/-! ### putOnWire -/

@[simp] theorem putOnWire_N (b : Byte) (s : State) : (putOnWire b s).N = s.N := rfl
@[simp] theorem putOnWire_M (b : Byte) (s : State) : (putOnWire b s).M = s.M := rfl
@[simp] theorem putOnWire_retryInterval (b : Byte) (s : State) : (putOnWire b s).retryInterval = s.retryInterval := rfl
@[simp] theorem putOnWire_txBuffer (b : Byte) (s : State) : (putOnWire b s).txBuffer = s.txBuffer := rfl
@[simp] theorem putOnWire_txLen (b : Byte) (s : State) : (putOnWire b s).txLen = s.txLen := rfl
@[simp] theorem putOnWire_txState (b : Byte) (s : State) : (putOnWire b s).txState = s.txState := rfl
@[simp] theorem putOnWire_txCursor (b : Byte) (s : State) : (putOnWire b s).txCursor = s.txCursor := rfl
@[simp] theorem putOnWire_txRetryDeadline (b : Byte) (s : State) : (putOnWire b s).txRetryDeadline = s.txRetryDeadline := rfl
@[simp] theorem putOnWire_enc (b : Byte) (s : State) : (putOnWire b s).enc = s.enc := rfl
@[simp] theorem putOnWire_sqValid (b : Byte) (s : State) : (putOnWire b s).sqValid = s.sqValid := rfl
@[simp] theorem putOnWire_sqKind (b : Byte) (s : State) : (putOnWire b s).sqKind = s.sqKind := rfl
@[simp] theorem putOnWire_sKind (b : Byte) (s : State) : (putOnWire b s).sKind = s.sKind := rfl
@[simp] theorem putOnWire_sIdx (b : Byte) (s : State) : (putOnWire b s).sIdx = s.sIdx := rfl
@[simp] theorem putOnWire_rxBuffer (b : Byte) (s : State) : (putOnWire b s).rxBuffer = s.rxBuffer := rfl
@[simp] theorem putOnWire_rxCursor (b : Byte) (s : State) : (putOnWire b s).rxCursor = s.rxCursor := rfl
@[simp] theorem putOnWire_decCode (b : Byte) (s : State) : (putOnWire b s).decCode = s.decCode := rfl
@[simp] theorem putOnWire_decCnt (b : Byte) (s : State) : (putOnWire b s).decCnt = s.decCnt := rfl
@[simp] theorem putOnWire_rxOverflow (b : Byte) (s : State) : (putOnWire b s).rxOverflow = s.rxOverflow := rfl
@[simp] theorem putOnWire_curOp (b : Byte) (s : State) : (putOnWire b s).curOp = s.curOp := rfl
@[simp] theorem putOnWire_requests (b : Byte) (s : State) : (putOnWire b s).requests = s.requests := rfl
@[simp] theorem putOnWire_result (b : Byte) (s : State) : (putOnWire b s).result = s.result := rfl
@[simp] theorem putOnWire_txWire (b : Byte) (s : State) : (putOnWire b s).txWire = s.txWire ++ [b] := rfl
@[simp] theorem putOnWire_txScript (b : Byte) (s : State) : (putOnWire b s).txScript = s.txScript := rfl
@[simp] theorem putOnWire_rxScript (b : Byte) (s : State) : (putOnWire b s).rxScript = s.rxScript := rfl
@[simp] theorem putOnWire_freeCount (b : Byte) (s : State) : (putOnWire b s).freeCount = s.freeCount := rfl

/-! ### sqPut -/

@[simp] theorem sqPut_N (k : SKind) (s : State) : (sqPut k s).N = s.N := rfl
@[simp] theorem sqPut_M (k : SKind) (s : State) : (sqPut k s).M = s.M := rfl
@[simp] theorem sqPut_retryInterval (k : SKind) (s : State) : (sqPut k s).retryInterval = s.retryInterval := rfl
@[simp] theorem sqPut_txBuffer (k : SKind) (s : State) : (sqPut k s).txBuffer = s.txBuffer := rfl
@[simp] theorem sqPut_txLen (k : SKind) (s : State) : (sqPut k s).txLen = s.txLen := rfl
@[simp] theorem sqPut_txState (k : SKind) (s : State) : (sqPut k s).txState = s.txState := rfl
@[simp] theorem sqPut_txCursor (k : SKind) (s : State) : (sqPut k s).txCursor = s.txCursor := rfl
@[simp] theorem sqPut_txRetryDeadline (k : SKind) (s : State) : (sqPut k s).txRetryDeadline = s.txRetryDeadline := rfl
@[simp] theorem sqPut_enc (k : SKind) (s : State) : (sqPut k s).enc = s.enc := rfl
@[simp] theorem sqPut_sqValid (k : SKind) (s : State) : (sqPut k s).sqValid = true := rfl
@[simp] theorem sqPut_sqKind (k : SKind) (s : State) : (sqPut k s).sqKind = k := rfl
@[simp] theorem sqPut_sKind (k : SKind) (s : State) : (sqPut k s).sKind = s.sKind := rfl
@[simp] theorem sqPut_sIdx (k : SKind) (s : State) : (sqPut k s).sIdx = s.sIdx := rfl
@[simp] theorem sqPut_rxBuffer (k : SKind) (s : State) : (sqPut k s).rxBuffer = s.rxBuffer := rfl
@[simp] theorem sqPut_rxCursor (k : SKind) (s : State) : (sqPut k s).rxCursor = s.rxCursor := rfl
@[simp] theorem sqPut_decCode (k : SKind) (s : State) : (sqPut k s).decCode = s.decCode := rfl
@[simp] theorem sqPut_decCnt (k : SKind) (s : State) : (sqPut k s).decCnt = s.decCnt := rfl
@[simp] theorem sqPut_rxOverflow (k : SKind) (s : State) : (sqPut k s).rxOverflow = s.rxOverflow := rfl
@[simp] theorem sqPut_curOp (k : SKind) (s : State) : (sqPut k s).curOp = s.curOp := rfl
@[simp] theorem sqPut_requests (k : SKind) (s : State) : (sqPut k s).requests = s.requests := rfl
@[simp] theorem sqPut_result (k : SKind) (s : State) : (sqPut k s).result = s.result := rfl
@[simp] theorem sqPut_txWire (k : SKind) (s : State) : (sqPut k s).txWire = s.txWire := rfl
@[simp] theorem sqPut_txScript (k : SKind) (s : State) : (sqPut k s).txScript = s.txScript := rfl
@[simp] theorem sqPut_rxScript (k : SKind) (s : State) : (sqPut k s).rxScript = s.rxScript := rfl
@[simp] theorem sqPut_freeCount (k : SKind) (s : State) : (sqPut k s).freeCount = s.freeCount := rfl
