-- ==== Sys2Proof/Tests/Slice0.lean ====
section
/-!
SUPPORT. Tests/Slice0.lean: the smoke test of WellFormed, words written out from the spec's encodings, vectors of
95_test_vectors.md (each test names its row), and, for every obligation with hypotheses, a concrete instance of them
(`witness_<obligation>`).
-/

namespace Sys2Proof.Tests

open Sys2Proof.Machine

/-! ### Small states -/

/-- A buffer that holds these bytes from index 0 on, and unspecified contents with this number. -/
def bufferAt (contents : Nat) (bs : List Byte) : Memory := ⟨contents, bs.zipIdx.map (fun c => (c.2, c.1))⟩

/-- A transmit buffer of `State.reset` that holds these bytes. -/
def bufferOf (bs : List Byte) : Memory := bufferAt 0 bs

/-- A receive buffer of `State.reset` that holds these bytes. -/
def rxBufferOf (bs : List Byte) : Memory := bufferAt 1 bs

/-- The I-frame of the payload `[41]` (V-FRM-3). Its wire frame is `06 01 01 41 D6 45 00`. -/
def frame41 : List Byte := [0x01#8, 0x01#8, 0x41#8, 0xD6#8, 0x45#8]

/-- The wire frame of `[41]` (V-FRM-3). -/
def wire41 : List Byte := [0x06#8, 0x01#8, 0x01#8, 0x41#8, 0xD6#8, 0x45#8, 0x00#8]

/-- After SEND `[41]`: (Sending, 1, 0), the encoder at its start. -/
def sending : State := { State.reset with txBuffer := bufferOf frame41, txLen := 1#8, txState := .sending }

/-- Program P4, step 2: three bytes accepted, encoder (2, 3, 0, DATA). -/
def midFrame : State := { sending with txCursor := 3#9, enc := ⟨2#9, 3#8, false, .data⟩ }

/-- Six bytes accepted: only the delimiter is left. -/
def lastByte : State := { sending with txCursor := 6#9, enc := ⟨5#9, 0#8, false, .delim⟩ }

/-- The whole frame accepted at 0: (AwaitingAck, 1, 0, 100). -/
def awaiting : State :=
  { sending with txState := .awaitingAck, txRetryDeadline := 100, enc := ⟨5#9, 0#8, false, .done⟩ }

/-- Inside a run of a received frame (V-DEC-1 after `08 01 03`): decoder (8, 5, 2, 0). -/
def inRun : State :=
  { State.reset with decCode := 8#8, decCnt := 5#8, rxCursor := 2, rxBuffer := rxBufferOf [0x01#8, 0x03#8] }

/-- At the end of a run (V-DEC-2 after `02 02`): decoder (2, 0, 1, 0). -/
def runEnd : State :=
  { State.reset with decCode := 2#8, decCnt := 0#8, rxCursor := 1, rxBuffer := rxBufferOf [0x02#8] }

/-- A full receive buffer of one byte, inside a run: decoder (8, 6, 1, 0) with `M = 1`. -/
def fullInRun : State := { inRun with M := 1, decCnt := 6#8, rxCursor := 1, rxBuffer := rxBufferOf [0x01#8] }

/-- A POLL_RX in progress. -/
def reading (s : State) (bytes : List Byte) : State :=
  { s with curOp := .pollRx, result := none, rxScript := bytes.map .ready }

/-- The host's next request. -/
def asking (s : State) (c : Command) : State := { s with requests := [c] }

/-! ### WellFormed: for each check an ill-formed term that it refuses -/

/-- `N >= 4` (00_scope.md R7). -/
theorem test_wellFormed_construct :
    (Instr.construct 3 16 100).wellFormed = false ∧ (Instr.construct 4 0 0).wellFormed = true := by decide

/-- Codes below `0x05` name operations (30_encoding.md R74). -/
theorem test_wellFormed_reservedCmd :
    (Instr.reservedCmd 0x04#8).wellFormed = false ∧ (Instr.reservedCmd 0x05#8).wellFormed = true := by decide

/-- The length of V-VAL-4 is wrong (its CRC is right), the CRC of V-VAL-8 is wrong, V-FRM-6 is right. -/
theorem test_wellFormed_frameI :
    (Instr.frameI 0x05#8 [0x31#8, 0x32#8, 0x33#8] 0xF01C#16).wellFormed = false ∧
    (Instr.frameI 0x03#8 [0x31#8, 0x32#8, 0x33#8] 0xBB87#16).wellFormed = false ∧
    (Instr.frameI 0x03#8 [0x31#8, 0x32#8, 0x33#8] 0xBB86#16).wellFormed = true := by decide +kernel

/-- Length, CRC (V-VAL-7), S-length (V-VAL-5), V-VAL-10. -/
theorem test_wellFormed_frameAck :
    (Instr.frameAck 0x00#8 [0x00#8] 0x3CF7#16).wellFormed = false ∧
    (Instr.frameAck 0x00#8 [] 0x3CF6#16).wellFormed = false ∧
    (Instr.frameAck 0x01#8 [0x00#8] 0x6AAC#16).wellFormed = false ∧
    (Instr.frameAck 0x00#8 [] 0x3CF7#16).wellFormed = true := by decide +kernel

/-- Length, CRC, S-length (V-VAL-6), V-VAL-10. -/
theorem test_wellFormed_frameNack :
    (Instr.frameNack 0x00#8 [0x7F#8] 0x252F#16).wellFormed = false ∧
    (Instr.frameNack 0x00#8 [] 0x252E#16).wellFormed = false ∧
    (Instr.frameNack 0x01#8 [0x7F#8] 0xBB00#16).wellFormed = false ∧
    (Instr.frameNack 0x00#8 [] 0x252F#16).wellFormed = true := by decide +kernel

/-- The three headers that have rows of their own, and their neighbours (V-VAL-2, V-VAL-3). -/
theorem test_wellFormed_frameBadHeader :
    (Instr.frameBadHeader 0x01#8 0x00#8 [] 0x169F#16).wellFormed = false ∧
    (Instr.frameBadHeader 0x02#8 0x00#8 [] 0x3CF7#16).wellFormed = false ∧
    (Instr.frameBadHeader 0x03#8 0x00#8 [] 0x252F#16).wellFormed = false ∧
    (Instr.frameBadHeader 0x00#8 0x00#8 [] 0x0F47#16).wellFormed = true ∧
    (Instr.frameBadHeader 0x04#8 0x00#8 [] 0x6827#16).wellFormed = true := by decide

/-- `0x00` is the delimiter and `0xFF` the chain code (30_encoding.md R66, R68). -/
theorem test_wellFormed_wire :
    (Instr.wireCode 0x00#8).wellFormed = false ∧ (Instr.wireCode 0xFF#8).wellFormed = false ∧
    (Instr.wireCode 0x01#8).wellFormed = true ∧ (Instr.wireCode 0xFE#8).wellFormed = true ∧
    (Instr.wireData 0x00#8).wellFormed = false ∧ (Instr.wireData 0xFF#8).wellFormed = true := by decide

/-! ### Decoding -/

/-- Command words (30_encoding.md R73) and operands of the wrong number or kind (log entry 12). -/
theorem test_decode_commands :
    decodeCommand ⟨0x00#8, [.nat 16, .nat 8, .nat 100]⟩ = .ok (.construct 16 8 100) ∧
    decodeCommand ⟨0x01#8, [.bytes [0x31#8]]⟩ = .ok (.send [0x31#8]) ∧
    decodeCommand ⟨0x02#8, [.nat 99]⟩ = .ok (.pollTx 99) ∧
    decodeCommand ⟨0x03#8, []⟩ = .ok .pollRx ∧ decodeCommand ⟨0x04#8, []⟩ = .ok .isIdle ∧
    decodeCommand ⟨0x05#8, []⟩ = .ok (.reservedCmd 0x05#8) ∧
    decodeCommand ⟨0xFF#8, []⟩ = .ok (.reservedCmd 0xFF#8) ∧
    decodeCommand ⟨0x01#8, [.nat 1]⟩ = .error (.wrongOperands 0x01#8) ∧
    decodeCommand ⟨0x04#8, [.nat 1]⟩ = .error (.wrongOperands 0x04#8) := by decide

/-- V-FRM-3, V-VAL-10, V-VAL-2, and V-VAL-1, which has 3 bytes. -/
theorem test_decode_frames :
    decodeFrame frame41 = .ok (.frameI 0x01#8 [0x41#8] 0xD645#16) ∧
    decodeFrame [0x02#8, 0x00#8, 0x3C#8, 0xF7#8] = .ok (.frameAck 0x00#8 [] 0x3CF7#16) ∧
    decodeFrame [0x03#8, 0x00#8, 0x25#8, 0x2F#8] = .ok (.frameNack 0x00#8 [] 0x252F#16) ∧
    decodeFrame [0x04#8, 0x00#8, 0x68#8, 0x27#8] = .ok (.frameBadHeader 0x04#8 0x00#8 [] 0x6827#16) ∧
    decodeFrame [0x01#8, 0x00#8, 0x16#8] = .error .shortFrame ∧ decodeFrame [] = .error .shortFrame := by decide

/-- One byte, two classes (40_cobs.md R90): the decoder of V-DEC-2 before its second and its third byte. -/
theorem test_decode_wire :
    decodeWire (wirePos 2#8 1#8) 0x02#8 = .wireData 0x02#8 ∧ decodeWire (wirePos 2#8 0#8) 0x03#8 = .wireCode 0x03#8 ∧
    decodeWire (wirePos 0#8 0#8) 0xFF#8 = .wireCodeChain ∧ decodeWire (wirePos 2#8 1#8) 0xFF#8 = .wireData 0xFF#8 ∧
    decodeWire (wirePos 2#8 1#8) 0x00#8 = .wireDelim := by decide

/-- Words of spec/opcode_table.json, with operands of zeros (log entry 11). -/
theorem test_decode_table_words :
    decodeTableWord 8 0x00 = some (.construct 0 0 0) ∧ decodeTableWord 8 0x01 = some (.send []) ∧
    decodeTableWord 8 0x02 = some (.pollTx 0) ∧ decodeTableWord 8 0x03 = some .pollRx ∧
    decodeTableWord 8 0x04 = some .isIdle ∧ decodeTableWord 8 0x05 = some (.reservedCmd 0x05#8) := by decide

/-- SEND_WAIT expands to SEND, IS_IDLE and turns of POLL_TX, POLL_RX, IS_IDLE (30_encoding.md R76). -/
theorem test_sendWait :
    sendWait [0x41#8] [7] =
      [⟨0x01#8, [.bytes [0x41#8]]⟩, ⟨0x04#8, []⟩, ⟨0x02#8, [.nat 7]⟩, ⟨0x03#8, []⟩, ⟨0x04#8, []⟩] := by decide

◆ REQUIREMENT
Looking at the entries above, count the lines that contain "sIdx" and answer with only the number.

◆ ANSWER TO THIS EXERCISE
2